• EXERCISE DETAILS:
Starting with the opening line of the material, restate every line word for word, and end on the line containing "def Vault.eccWord (v".

• INFORMATION:

┌────────

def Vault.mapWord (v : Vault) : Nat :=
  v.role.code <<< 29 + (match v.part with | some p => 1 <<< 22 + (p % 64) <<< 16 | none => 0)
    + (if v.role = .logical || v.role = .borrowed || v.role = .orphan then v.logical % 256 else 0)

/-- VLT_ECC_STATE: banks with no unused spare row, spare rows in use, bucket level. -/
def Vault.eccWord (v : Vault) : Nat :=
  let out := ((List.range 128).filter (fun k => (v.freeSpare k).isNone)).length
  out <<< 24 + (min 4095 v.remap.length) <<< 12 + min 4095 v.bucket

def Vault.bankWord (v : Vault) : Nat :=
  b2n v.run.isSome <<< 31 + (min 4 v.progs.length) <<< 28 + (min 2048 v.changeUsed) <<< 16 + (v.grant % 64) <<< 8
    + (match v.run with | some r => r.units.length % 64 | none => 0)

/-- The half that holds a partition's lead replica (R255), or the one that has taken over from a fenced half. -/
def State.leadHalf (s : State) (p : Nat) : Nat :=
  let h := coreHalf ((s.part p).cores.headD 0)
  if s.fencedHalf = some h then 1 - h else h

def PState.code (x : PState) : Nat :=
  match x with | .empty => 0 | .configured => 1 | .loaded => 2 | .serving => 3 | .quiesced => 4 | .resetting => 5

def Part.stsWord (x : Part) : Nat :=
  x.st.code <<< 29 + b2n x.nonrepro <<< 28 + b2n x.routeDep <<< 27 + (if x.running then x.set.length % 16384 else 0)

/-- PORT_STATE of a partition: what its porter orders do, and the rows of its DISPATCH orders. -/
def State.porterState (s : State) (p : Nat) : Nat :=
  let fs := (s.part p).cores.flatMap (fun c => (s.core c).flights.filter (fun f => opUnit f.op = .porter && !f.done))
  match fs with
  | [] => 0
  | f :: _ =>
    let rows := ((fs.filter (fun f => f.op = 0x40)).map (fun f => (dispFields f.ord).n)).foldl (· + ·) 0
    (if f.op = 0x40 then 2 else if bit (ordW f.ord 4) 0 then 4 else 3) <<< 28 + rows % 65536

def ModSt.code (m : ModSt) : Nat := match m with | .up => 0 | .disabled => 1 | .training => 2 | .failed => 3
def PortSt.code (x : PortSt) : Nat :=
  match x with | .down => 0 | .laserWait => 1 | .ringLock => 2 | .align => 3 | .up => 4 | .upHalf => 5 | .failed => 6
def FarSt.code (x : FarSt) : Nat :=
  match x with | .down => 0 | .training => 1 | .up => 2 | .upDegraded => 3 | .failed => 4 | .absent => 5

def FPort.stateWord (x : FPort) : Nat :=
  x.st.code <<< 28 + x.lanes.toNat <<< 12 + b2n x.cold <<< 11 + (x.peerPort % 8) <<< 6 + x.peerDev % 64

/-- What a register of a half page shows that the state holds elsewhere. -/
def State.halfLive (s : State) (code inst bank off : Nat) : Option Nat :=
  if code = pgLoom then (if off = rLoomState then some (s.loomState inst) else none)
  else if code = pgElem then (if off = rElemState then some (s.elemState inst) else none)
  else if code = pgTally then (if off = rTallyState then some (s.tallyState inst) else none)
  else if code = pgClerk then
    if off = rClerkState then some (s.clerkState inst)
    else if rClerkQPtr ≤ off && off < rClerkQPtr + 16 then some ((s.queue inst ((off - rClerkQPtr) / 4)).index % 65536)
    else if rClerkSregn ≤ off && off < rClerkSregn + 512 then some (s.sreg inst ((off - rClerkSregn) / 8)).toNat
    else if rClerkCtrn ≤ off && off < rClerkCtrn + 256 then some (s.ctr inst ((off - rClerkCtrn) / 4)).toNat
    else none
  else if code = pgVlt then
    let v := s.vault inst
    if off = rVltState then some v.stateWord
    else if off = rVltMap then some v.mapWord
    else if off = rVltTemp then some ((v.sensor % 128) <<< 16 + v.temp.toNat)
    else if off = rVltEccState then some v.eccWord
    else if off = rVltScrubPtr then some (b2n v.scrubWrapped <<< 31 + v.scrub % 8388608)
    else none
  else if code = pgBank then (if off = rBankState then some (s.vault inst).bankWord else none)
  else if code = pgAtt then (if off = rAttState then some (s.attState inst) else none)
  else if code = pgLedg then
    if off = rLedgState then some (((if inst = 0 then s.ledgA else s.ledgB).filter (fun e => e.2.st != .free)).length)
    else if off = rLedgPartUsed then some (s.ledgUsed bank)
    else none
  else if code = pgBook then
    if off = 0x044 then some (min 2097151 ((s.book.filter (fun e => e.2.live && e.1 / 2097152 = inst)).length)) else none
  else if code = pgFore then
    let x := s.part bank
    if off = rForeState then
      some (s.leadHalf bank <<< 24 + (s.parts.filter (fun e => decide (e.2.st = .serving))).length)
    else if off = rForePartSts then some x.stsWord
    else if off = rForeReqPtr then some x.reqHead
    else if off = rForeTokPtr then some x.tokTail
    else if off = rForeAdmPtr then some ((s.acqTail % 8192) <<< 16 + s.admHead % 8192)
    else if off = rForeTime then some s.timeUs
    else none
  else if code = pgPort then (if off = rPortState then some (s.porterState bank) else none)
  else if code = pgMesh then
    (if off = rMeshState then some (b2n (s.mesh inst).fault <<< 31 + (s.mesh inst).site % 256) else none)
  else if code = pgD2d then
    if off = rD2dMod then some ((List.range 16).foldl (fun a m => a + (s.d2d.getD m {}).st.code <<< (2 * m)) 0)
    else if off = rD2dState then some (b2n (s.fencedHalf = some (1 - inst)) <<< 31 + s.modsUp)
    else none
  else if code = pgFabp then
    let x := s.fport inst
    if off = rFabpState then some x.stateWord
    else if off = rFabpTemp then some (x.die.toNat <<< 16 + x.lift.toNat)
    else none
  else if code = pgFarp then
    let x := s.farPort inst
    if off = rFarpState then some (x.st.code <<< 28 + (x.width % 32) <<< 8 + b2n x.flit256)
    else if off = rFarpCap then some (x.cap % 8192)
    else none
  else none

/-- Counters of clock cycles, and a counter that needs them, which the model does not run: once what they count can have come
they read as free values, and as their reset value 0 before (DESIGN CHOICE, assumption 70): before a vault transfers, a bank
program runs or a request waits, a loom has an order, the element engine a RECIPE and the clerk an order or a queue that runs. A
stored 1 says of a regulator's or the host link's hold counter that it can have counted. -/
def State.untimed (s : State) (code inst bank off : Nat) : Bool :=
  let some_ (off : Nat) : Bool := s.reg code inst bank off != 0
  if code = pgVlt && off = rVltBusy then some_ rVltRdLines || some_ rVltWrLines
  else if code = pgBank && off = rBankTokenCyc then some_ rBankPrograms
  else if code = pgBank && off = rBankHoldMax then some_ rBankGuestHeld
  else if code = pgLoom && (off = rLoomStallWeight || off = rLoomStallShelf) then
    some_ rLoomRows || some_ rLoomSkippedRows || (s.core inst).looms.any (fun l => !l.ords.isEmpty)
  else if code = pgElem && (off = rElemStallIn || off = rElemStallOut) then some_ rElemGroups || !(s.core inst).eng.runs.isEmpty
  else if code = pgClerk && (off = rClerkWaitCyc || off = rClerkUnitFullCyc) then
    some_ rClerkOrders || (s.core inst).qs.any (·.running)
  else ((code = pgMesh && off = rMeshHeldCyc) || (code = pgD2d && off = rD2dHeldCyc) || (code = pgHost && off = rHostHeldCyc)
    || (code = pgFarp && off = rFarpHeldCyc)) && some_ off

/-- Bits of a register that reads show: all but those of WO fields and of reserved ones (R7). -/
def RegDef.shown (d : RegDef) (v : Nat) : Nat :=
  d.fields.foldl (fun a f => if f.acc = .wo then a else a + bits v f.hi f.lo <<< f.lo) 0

└────────

• RESULT BELOW:
def Vault.mapWord (v : Vault) : Nat :=
  v.role.code <<< 29 + (match v.part with | some p => 1 <<< 22 + (p % 64) <<< 16 | none => 0)
    + (if v.role = .logical || v.role = .borrowed || v.role = .orphan then v.logical % 256 else 0)

/-- VLT_ECC_STATE: banks with no unused spare row, spare rows in use, bucket level. -/
def Vault.eccWord (v : Vault) : Nat :=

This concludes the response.